Stored data entries:
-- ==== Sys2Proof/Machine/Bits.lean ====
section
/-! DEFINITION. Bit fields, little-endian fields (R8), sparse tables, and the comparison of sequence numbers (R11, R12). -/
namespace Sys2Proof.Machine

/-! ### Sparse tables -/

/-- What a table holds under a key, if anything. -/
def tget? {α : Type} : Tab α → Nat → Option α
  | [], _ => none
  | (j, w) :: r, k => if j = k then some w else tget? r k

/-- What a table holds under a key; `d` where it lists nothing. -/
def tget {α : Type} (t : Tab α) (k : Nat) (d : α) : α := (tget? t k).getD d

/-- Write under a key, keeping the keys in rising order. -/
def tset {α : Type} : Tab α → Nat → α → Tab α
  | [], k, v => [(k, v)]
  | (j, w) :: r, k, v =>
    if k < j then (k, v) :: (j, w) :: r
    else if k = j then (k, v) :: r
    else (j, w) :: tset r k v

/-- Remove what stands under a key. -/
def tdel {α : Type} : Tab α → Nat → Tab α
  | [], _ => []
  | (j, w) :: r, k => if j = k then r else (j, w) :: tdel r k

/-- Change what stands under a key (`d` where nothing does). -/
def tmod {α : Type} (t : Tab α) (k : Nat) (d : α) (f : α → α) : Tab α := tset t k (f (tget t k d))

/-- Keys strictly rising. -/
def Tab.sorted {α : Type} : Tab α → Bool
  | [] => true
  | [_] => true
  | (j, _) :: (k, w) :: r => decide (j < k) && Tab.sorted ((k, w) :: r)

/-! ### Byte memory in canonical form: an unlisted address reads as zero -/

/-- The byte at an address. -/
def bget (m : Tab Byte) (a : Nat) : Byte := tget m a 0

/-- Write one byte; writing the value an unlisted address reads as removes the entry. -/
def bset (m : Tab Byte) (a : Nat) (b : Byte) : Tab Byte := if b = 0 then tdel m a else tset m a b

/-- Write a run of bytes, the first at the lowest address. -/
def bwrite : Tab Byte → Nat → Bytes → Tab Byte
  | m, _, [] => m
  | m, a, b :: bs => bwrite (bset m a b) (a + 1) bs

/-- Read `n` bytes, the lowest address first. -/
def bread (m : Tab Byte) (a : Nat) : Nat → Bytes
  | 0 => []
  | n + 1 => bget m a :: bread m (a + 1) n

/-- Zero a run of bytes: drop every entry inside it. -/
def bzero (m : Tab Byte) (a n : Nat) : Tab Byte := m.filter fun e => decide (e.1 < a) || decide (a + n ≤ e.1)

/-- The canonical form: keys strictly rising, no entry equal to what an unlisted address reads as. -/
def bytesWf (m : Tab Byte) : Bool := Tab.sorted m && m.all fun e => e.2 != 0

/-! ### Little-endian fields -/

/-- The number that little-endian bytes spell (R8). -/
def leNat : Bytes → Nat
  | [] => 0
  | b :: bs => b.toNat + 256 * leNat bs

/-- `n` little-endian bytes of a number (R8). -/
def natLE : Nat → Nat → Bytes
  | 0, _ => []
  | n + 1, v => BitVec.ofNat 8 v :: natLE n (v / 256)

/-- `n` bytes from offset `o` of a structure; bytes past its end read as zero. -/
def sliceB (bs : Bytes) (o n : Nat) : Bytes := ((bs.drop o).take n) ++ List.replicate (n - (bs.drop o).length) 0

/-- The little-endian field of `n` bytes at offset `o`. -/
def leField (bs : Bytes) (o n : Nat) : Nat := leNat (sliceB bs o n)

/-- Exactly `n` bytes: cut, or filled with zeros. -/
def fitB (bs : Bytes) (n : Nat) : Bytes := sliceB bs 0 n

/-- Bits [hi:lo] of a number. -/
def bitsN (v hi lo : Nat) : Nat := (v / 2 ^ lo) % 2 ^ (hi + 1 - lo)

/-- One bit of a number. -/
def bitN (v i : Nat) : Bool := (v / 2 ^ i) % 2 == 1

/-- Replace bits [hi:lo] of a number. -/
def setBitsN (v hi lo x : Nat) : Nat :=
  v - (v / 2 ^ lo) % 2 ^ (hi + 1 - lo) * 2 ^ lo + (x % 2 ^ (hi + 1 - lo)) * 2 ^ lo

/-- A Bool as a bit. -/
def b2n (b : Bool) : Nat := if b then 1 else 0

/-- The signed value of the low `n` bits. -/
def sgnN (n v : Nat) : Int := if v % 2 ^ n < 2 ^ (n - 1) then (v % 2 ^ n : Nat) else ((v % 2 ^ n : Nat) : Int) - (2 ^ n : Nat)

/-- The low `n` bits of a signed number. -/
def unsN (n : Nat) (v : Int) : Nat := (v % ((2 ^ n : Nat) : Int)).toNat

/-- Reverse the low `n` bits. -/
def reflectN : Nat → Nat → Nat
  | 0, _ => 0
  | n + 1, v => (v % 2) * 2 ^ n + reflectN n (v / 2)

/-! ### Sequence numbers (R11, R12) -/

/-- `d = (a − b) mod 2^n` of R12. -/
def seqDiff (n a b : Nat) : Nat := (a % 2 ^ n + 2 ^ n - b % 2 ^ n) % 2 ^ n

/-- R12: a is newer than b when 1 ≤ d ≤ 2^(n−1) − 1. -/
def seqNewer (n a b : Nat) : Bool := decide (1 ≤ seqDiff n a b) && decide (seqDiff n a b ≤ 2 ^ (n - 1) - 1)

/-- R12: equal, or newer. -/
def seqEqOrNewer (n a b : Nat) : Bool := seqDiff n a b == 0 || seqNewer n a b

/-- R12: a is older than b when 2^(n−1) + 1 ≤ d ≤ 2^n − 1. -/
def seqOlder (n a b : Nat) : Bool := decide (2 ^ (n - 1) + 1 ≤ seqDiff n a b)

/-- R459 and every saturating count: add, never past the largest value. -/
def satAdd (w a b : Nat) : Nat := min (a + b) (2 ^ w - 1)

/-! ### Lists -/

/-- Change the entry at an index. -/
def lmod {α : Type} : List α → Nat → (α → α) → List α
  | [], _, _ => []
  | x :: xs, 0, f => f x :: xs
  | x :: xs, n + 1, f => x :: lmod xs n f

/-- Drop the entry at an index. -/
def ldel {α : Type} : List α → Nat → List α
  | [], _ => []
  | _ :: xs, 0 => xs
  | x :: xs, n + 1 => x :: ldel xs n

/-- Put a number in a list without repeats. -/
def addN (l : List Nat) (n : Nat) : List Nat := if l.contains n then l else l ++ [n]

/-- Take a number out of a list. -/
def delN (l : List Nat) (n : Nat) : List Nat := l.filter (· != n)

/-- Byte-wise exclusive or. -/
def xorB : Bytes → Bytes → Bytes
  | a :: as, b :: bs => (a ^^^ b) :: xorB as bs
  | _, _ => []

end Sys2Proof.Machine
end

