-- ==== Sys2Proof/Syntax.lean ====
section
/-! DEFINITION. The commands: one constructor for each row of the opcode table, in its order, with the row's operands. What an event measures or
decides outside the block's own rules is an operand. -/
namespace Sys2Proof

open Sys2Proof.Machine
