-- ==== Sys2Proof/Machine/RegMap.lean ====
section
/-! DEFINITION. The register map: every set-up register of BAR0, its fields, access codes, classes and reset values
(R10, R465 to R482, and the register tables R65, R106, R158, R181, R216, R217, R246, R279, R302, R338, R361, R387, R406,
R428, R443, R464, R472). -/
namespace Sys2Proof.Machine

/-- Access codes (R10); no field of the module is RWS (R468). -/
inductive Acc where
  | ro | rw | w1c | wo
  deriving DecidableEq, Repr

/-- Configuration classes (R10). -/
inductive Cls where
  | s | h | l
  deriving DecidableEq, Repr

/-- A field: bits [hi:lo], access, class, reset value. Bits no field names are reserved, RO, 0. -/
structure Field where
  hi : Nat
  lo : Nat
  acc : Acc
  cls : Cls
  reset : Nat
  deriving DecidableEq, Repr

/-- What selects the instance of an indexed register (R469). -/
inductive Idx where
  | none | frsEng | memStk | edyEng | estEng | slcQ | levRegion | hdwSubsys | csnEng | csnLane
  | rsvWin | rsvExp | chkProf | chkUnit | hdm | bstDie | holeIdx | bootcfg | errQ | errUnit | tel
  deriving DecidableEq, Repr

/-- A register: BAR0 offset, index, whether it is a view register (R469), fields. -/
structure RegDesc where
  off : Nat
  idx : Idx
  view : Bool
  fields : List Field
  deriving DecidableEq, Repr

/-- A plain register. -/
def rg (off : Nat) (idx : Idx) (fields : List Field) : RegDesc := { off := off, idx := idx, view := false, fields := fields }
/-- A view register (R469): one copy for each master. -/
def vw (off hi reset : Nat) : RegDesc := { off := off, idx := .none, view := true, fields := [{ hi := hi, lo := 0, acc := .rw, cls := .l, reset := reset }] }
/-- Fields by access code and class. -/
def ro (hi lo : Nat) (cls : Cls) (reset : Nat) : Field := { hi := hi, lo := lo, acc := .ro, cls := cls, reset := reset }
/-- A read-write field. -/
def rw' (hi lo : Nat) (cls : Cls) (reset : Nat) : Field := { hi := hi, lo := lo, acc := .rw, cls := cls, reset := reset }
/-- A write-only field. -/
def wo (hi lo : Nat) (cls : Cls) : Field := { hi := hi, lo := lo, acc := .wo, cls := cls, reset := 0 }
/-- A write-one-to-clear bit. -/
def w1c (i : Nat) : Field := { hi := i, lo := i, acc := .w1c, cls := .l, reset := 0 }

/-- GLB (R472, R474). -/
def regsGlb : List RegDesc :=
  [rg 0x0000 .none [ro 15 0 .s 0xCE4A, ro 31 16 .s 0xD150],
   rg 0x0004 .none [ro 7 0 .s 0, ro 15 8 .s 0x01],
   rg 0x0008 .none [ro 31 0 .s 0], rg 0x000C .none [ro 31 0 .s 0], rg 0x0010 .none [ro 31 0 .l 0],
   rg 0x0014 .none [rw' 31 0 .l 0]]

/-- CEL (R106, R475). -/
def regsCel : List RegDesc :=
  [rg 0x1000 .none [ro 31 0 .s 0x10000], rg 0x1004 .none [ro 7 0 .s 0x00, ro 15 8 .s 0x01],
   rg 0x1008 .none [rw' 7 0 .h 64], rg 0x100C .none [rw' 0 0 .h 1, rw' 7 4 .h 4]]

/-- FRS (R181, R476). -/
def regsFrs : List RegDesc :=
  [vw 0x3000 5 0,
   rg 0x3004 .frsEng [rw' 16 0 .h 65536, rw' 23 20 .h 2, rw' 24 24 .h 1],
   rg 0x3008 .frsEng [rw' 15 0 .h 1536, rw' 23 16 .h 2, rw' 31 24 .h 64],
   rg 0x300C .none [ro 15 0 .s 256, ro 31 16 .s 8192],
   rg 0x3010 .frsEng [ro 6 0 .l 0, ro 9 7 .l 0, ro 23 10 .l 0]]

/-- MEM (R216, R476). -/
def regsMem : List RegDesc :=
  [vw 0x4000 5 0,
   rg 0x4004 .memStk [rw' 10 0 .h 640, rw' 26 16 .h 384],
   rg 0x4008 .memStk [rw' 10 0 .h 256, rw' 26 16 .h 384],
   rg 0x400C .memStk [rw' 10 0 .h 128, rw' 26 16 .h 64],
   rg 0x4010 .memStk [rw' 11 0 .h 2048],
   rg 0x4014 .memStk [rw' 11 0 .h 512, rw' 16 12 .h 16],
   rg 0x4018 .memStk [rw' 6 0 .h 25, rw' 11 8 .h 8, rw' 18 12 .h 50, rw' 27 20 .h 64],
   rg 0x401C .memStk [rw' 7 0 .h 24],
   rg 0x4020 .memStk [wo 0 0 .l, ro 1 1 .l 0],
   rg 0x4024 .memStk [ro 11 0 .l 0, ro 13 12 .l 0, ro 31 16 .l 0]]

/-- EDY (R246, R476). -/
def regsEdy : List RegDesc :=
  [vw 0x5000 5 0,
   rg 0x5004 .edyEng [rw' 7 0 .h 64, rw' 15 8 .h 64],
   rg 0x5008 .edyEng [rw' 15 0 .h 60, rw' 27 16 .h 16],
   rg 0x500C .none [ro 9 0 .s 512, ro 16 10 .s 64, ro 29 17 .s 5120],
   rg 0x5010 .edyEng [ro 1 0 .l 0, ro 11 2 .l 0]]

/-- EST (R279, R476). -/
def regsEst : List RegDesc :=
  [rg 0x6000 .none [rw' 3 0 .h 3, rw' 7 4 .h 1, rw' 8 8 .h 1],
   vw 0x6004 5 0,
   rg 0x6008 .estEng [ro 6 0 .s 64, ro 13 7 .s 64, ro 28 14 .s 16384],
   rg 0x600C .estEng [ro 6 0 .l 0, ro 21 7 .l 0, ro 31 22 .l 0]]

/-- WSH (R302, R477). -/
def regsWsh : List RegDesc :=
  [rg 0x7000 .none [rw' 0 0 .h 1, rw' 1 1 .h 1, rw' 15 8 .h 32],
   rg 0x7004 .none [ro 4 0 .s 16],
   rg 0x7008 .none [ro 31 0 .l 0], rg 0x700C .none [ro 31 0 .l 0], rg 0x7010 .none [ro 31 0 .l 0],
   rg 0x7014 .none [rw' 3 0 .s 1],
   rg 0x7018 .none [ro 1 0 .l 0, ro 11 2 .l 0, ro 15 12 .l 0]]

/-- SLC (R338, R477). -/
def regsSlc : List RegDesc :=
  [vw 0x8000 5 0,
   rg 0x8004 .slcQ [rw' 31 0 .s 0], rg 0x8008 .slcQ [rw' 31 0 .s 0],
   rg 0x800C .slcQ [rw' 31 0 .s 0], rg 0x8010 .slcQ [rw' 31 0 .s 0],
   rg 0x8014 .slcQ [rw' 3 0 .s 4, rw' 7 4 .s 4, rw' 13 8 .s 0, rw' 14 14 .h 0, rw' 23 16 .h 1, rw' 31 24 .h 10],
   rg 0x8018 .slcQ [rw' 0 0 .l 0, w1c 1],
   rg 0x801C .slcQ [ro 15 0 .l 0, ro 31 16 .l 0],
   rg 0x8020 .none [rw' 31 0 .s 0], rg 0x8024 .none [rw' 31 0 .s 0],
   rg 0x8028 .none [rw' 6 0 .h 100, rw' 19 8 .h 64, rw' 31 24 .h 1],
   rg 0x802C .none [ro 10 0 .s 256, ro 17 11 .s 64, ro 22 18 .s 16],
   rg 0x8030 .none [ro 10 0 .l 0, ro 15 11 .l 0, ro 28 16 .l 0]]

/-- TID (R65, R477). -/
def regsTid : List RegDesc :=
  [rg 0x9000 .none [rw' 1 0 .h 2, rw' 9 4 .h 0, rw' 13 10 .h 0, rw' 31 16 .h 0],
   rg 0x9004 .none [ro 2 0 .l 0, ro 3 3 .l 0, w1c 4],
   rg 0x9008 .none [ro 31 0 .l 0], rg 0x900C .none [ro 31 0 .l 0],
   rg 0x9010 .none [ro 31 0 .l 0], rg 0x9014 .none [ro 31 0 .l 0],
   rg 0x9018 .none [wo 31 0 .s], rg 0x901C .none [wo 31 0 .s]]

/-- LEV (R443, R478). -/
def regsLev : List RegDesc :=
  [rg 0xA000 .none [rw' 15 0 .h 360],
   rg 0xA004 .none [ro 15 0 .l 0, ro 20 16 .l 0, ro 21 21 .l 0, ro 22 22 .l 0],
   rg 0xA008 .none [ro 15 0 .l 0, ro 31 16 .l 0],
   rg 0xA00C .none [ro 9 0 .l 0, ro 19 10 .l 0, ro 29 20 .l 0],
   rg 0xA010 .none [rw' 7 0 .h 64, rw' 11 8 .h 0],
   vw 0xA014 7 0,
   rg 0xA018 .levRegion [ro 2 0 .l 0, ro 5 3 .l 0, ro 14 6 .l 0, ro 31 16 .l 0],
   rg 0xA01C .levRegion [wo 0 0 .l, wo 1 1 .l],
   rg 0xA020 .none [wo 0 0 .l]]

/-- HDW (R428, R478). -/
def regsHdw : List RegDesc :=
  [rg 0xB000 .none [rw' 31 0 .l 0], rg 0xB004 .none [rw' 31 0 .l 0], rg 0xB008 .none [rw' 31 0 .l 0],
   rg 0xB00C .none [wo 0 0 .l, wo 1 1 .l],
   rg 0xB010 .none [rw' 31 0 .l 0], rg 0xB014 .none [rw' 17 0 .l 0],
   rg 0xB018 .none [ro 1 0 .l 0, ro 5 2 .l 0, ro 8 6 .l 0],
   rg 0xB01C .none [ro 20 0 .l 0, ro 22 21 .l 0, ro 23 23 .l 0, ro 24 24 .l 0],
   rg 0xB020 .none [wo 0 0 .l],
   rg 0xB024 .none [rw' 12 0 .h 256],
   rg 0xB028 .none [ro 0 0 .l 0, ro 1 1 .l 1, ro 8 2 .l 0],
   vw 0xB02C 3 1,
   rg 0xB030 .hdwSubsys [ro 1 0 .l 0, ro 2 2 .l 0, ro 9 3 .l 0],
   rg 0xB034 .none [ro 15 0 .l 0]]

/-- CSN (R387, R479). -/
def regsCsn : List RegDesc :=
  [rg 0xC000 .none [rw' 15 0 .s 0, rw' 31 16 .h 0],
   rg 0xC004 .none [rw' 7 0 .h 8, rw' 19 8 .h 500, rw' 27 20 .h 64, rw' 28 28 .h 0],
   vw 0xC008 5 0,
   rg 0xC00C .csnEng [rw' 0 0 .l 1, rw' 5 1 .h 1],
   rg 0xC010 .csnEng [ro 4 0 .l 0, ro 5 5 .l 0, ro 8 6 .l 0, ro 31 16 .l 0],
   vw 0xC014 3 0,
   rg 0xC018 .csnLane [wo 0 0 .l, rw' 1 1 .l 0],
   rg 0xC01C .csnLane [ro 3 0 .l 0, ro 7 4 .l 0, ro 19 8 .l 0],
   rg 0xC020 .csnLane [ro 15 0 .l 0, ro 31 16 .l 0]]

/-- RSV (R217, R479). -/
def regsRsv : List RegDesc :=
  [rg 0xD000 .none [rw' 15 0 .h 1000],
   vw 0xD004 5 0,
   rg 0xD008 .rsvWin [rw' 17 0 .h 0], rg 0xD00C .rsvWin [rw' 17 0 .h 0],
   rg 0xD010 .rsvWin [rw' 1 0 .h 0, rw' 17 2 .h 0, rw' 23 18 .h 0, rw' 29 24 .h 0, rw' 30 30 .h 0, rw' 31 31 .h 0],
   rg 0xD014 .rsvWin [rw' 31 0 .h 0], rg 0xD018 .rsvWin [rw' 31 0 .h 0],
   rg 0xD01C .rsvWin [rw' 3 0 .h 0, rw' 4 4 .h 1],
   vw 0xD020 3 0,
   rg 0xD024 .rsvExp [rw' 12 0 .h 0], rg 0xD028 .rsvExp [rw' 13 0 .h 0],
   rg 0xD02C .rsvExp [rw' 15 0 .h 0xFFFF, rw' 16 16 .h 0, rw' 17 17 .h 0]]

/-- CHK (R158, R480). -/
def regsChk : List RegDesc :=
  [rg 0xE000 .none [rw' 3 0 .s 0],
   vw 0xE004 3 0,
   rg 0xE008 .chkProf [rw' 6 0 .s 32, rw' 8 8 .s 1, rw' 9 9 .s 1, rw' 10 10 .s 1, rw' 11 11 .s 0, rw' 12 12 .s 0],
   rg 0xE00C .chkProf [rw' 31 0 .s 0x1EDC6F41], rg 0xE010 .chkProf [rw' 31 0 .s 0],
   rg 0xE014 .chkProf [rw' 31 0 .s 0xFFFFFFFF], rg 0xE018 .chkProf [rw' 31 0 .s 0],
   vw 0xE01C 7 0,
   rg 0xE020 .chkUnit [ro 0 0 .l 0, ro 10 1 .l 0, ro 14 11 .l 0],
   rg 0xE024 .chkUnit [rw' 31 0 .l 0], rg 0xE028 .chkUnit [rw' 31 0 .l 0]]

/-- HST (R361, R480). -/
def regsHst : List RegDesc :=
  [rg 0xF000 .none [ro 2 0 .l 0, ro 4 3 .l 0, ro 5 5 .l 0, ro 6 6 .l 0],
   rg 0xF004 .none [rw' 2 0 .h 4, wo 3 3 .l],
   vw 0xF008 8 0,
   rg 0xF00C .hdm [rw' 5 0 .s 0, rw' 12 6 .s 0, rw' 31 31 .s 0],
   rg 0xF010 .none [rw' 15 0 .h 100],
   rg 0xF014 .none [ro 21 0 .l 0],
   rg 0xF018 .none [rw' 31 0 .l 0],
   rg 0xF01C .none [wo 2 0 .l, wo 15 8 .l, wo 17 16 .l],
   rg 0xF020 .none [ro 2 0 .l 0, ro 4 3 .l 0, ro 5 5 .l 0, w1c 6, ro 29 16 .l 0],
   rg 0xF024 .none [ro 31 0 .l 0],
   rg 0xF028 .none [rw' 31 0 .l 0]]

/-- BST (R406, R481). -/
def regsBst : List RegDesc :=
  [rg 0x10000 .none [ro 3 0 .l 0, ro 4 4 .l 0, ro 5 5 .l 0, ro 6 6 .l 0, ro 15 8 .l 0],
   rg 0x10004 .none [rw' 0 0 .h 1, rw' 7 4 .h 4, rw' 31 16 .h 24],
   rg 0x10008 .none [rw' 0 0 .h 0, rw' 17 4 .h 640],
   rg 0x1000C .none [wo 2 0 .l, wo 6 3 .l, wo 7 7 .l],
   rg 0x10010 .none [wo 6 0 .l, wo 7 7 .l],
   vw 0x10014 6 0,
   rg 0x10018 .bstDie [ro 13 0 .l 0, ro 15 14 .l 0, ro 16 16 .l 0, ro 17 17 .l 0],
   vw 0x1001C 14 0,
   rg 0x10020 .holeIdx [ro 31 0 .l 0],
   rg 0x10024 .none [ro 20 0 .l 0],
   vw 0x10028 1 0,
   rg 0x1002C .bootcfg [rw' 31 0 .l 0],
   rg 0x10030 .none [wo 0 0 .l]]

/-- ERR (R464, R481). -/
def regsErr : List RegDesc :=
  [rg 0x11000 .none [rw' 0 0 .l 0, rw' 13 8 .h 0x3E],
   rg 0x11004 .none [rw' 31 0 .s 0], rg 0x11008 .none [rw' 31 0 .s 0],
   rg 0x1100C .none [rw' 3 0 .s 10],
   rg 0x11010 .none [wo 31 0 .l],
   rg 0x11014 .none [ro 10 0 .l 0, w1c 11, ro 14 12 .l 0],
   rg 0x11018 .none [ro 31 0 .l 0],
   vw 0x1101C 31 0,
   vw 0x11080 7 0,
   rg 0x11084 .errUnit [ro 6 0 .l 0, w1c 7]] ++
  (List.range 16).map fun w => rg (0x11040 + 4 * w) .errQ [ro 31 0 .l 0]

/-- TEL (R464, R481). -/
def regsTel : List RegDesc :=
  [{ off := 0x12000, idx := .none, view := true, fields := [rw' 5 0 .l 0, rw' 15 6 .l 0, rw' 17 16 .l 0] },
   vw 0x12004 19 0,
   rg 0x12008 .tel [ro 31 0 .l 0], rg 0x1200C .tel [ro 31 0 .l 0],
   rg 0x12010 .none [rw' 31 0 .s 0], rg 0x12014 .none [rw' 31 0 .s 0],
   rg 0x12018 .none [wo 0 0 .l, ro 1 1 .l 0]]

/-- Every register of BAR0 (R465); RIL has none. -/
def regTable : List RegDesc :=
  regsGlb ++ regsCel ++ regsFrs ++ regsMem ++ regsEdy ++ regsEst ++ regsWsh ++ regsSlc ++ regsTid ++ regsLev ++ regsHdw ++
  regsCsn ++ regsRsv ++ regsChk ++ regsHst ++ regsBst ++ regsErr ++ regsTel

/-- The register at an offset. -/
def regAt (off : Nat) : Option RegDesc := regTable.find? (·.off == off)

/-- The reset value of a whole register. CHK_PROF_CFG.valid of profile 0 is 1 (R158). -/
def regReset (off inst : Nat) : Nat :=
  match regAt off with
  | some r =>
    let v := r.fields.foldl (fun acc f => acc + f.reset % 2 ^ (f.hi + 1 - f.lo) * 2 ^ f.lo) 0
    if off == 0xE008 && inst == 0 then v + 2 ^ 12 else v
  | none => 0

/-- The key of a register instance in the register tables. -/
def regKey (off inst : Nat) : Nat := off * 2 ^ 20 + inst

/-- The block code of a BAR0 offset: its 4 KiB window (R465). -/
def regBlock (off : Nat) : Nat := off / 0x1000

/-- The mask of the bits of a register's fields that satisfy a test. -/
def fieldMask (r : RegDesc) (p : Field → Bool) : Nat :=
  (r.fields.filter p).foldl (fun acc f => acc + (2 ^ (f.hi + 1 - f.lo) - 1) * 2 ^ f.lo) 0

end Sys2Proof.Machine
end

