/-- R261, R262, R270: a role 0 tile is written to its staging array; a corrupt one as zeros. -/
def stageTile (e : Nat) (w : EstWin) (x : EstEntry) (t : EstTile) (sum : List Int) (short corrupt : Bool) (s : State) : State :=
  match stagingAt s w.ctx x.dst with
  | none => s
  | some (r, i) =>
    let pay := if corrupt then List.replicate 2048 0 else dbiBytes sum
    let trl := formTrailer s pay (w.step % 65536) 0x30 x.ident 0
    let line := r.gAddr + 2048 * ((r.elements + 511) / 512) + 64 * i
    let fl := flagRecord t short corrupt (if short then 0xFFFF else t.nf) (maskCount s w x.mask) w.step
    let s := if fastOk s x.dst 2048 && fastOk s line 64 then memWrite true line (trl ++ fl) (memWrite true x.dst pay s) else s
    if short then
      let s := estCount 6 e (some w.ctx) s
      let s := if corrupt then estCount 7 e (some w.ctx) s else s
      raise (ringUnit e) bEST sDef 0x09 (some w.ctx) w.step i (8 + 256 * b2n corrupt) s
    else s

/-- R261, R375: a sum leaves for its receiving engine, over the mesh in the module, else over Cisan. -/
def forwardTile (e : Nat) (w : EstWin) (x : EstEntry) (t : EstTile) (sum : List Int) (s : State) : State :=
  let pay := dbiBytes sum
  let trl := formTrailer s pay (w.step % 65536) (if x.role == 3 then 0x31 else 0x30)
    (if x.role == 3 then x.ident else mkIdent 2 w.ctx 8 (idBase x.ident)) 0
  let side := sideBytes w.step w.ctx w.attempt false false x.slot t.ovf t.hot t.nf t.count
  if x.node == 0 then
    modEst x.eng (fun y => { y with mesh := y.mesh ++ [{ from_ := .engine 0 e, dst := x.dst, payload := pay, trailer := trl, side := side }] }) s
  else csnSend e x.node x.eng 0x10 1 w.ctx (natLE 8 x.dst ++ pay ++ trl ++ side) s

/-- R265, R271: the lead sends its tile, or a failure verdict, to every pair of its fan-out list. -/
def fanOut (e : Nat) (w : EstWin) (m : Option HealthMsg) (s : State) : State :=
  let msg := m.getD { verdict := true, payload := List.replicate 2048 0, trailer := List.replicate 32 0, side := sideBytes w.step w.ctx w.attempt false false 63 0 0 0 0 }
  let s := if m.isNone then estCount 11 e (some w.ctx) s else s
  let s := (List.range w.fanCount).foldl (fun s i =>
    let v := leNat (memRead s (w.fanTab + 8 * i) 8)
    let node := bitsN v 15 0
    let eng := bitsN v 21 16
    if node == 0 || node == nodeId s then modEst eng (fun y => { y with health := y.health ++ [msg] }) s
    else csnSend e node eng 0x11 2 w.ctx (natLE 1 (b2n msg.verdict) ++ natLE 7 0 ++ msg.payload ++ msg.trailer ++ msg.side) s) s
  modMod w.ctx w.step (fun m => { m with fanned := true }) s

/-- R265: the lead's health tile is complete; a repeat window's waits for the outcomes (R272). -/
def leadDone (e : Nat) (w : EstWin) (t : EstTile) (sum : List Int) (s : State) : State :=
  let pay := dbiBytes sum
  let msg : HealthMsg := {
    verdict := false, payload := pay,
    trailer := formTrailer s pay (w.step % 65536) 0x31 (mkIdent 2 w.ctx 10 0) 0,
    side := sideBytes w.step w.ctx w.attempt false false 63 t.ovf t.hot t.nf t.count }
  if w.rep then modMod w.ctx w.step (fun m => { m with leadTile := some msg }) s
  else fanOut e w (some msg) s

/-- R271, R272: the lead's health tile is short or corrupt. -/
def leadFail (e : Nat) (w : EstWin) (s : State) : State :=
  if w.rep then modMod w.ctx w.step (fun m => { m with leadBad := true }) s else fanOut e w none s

*Assignment*.
Please give an exact copy of the lines above, beginning with the line containing "m with fanned" and running through the line containing "let msg : HealthMsg", and of no other lines.

*Written solution*.
  modMod w.ctx w.step (fun m => { m with fanned := true }) s

/-- R265: the lead's health tile is complete; a repeat window's waits for the outcomes (R272). -/
def leadDone (e : Nat) (w : EstWin) (t : EstTile) (sum : List Int) (s : State) : State :=
  let pay := dbiBytes sum
  let msg : HealthMsg := {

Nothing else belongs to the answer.